Paying the price for his previous success: "If you look at our program from a historical perspective, just took some time to do that, if anybody would do that, I think it puts things in perspective. The bottom line is we have a chance to win every year. That is our goal. And if we're not as successful as we'd like to be, yeah, it's disappointing."

Ignoring the buzz around the program: "In all fairness to equal representation, when things are going really well I try to be immune to that as well. Whether (the buzz) is really high or really low, that can take you away from what you're supposed to be doing. When we came back from the Orange Bowl (end of 2009 season) we were all heroes. You need to be focused on today and what's going to happen tomorrow, not yesterday. And to worry about what negativity may or may not be out there is really kind of counterproductive to us putting a good team out there (in 2015)."

Former assistant Eric Johnson's opinion that the program had lost its way in recruiting: "You could probably argue that a lot of things weren't as good. Clearly they weren't as good ... when Norm's health (the late Norm Parker, Iowa's defensive coordinator) started going south a little bit, and we went through a lot of change here the last four or five years. I think you could clearly state that some things weren't as good as they were in 2008 or 2009. I'd also say things weren't so great in 2007. That was my least enjoyable year in coaching. Period. Because of all the off-the-field stuff, which to this day is hard to fathom."

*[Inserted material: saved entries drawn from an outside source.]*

-- ==== Sys2Proof/Machine/ReceiveCommands.lean ====
section
/-! DEFINITION. The commands of the bus interface's receiving side: FRAME_DROPPED, FRAME_PASSED_OVER,
FRAME_IGNORED, REPORT_RECEIVED, BID_RECEIVED, LANE_CLAIM_RECEIVED, LANE_FREE_RECEIVED, REQUEST_ACCEPTED, DISPENSE
and RETURN (R85, R136, R139 to R141, R143, R160 to R162, R172, R179 to R181). -/

namespace Sys2Proof.Machine

/-! ### Reception -/

/-- R169, R174: the station can be receiving a frame: outside the inert state, on a line that was idle at the
frame's start, or having lost arbitration to it. DESIGN CHOICE (log entry 43): R169 and R190 say of the inert state only
that no frame is accepted, and R172, which counts a frame that fails a check, names no state; in the inert state, and
while a reset lasts, the model receives no frame at all, so that a bad one raises no receive error count there. -/
def State.canReceive (s : State) : Bool := s.awake && (s.bus.line == .idle || s.bus.line == .receiving)

/-- R172: the station receives this frame, and its checks and routing come out as `r`. -/
def State.hears (s : State) (f : RxFrame) (r : Route) : Bool := s.canReceive && f.route s.startup.node == r

/-- FRAME_DROPPED (R172): the receive error count rises. -/
def execFrameDropped (f : RxFrame) (s : State) : Host.Outcome State Fault Refusal :=
  .next (s.when (s.hears f .dropped) fun s =>
    let t := s.withLine .gap
    { t with bus := { t.bus with rxErrors := min 255 (t.bus.rxErrors + 1) } })

/-- FRAME_PASSED_OVER (R172). -/
def execFramePassedOver (f : RxFrame) (s : State) : Host.Outcome State Fault Refusal :=
  .next (s.when (s.hears f .passedOver) fun s => s.withLine .gap)

/-- FRAME_IGNORED (R179). -/
def execFrameIgnored (f : RxFrame) (s : State) : Host.Outcome State Fault Refusal :=
  .next (s.when (s.hears f .ignored) fun s => s.withLine .gap)

/-- The lane a LANE frame carries; a frame that passed check 9 of R172 carries one of 1..4. -/
def laneOf (f : RxFrame) : Lane := Fin.ofNat 4 (f.laneByteLane - 1)

/-- REPORT_RECEIVED (R85, R162). -/
def execReportReceived (f : RxFrame) (s : State) : Host.Outcome State Fault Refusal :=
  .next (s.when (s.hears f .report) fun s =>
    let fields := readReport f.payload
    ((((s.withLine .gap).modPeer (nodeIndex f.src) fun p => p.hear fields).hearLaneSet f.src fields.lanes).laneProgress))

/-- BID_RECEIVED (R143). -/
def execBidReceived (f : RxFrame) (s : State) : Host.Outcome State Fault Refusal :=
  .next (s.when (s.hears f .bid) fun s =>
    let named := readBid f.payload
    let t := s.withLine .gap
    match t.bidFor named.source named.request with
    | none => t
    | some e => if e.sending then t else (t.withdrawBid e).laneProgress)

/-- LANE_CLAIM_RECEIVED (R160). -/
def execLaneClaimReceived (f : RxFrame) (s : State) : Host.Outcome State Fault Refusal :=
  .next (s.when (s.hears f .laneClaim) fun s =>
    ((s.withLine .gap).hearClaim (laneOf f) f.src f.laneByteBay).laneProgress)

/-- LANE_FREE_RECEIVED (R161). -/
def execLaneFreeReceived (f : RxFrame) (s : State) : Host.Outcome State Fault Refusal :=
  .next (s.when (s.hears f .laneFree) fun s => ((s.withLine .gap).hearFree (laneOf f) f.src).laneProgress)

/-! ### The request queue and flow control -/

/-- The number of entries the request queue holds (R180). -/
def requestCapacity : Nat := 12

/-- The request number a payload carries (R184); where the payload is too short to carry one, a free value
(log entry 4). -/
def State.requestNumber (s : State) (payload : List Byte) : ReqNo :=
  if payload.length < 2 then Config.freeRequestNumber s.freeCount else BitVec.ofNat 16 (wordAt payload 0)

/-- The counter of the free values after a payload's request number was read. -/
def State.usesFree (s : State) (payload : List Byte) : State :=
  if payload.length < 2 then { s with freeCount := s.freeCount + 1 } else s

/-- R180: the queue entry of an accepted REQUEST frame. -/
def State.requestOf (s : State) (k : RequestKind) (f : RxFrame) : Request :=
  { src := f.src, dst := f.dst, kind := k, key := f.key, payload := f.payload, number := s.requestNumber f.payload }

/-- R181: a request received while holding, accepted or dropped: at the fourth, FLOW HOLD is offered again. -/
def State.countHeld (s : State) : State :=
  if s.bus.holdCount = 3 then
    { s with bus := { s.bus with holdCount := 0 } }.offerOrDrop (.hold s.bus.reqq.length)
  else { s with bus := { s.bus with holdCount := s.bus.holdCount + 1 } }

/-- R181: the hold state after a request was placed in the queue. -/
def State.afterAccepted (s : State) : State :=
  if s.bus.holding then s.countHeld
  else if 9 ≤ s.bus.reqq.length then
    { s with bus := { s.bus with holding := true, holdCount := 0 } }.offerOrDrop (.hold s.bus.reqq.length)
  else s

/-- R180, R181: a request dropped at a full queue. -/
def State.dropRequest (s : State) (q : Request) : State :=
  let t := s.offerOrDrop (.answer q.src (.full q.kind q.number))
  if t.bus.holding then t.countHeld else t

/-- R180, R181, R183: a request placed in the queue, and taken at once by an idle handler. -/
def State.placeRequest (s : State) (q : Request) : State :=
  let t := { s with bus := { s.bus with reqq := s.bus.reqq ++ [q] } }.afterAccepted
  if t.handler.interval.isNone && t.handler.taken.isNone then t.takeRequest else t

/-- R180: an accepted REQUEST other than DISPENSE and RETURN. -/
def State.acceptRequest (s : State) (k : RequestKind) (f : RxFrame) : State :=
  let q := s.requestOf k f
  let t := (s.usesFree f.payload).withLine .gap
  if t.bus.reqq.length < requestCapacity then t.placeRequest q else t.dropRequest q

/-- The request kind whose frame goes to the request queue (R179). -/
def Route.queued : Route → Option RequestKind
  | .request .dispense | .request .returnTablet => none
  | .request k => some k
  | .dropped | .passedOver | .ignored | .report | .bid | .laneClaim | .laneFree => none

/-- REQUEST_ACCEPTED (R180). -/
def execRequestAccepted (f : RxFrame) (s : State) : Host.Outcome State Fault Refusal :=
  .next (match (f.route s.startup.node).queued with
    | some k => s.when s.canReceive fun s => s.acceptRequest k f
    | none => s)

/-! ### DISPENSE and RETURN -/

/-- R136: cases 1 to 5 and 8: whether the bid unit looks for a bay at all. -/
def State.mayBid (s : State) (q : Request) : Bool :=
  s.running && !s.bus.muted && s.authorized q.src .panel && (s.bidFor q.src q.number).isNone &&
  s.bids.length < bidCapacity && q.lengthFits

/-- R166: the live job of a bay reserved for a tagged DISPENSE ended ABORTED, unless it is CONNECTED. -/
def State.yieldJob (s : State) (b : Bay) : State :=
  if (s.bay b).jobState = some .connected then s else s.endJob b .aborted

/-- R137 to R139, R141: the bid for a DISPENSE that may be bid for. -/
def State.bidDispense (s : State) (q : Request) : State :=
  let minLevel := min 100 (byteAt q.payload 2)
  if q.payload.length = 7 then
    match s.offerTagged (tagAt q.payload 3) with
    | none => s
    | some (b, score) =>
      match s.placeBid q.src q.number .dispense minLevel b score true with
      | none => s
      | some t => (t.yieldJob b).afterBay b
  else
    match s.offerDispense minLevel with
    | none => s
    | some (b, score) => ((s.placeBid q.src q.number .dispense minLevel b score false).map (·.afterBay b)).getD s

/-- R140, R141: the bid for a RETURN that may be bid for. -/
def State.bidReturn (s : State) (q : Request) : State :=
  let tag := if q.payload.length = 6 then some (tagAt q.payload 2) else none
  match s.offerReturn tag with
  | none => s
  | some (b, score) => ((s.placeBid q.src q.number .returnTablet 0 b score (score = 255)).map (·.afterBay b)).getD s

/-- R125, R136: an accepted DISPENSE or RETURN acts on the open-all confirmation and is then bid for, or not. It enters
no request queue, and R181 does not say whether it counts as "a REQUEST accepted" while the station holds: that it does
not raise the hold count is the model's choice (log entry 35). -/
def State.bidRequest (s : State) (k : RequestKind) (f : RxFrame) (bid : State → Request → State) : State :=
  let q := s.requestOf k f
  let t := (s.usesFree f.payload).withLine .gap
  let t := if t.running then t.confirmOther k f.src else t
  if t.mayBid q then bid t q else t

/-- DISPENSE (R136). -/
def execDispense (f : RxFrame) (s : State) : Host.Outcome State Fault Refusal :=
  .next (s.when (s.hears f (.request .dispense)) fun s => s.bidRequest .dispense f State.bidDispense)

/-- RETURN (R136, R140). -/
def execReturnTablet (f : RxFrame) (s : State) : Host.Outcome State Fault Refusal :=
  .next (s.when (s.hears f (.request .returnTablet)) fun s => s.bidRequest .returnTablet f State.bidReturn)

end Sys2Proof.Machine
end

His contract as a talking point after a loss: "I'll give you my contract story. There was a particular writer in our state — he doesn't work here anymore — I thought he crossed the line with several coaches in our state. And I became a target in 2007, which is fine. Fast forward, we beat South Carolina in the Outback Bowl after the 2008 season. As you know, I read the papers. And this writer says (athletic director) Gary Barta has to give me a lifetime contract. That was really a meaningful endorsement from somebody who had been nipping at my heels."

His consistent approach to coaching: "I haven't had a seven-year itch or the mid-life crisis, at least as far as I know. I haven't gone through all that stuff. I'm not making fun of people that do. I think we've been pretty consistent…good, bad or indifferent."

Do you need to coach different than before? "I don't think so. The players haven't changed a whole lot. The world they live in has changed. I think their influences have changed. That's a big part of coaching, trying to figure out where the voices are coming from with the players."

His experience from the stands: "I got my first Little League experience in Maine at a hockey game when Brian (his son and now offensive line coach) was playing. I was horrified. That was my first experience sitting with parents. That was an education. And sitting at games at City High (in Iowa City) where they were ultra successful. Boy, you'd never know it sitting there with the fans. I'm like, 'Geez, these guys never lose and everybody is critiquing every play here.' It was kind of interesting."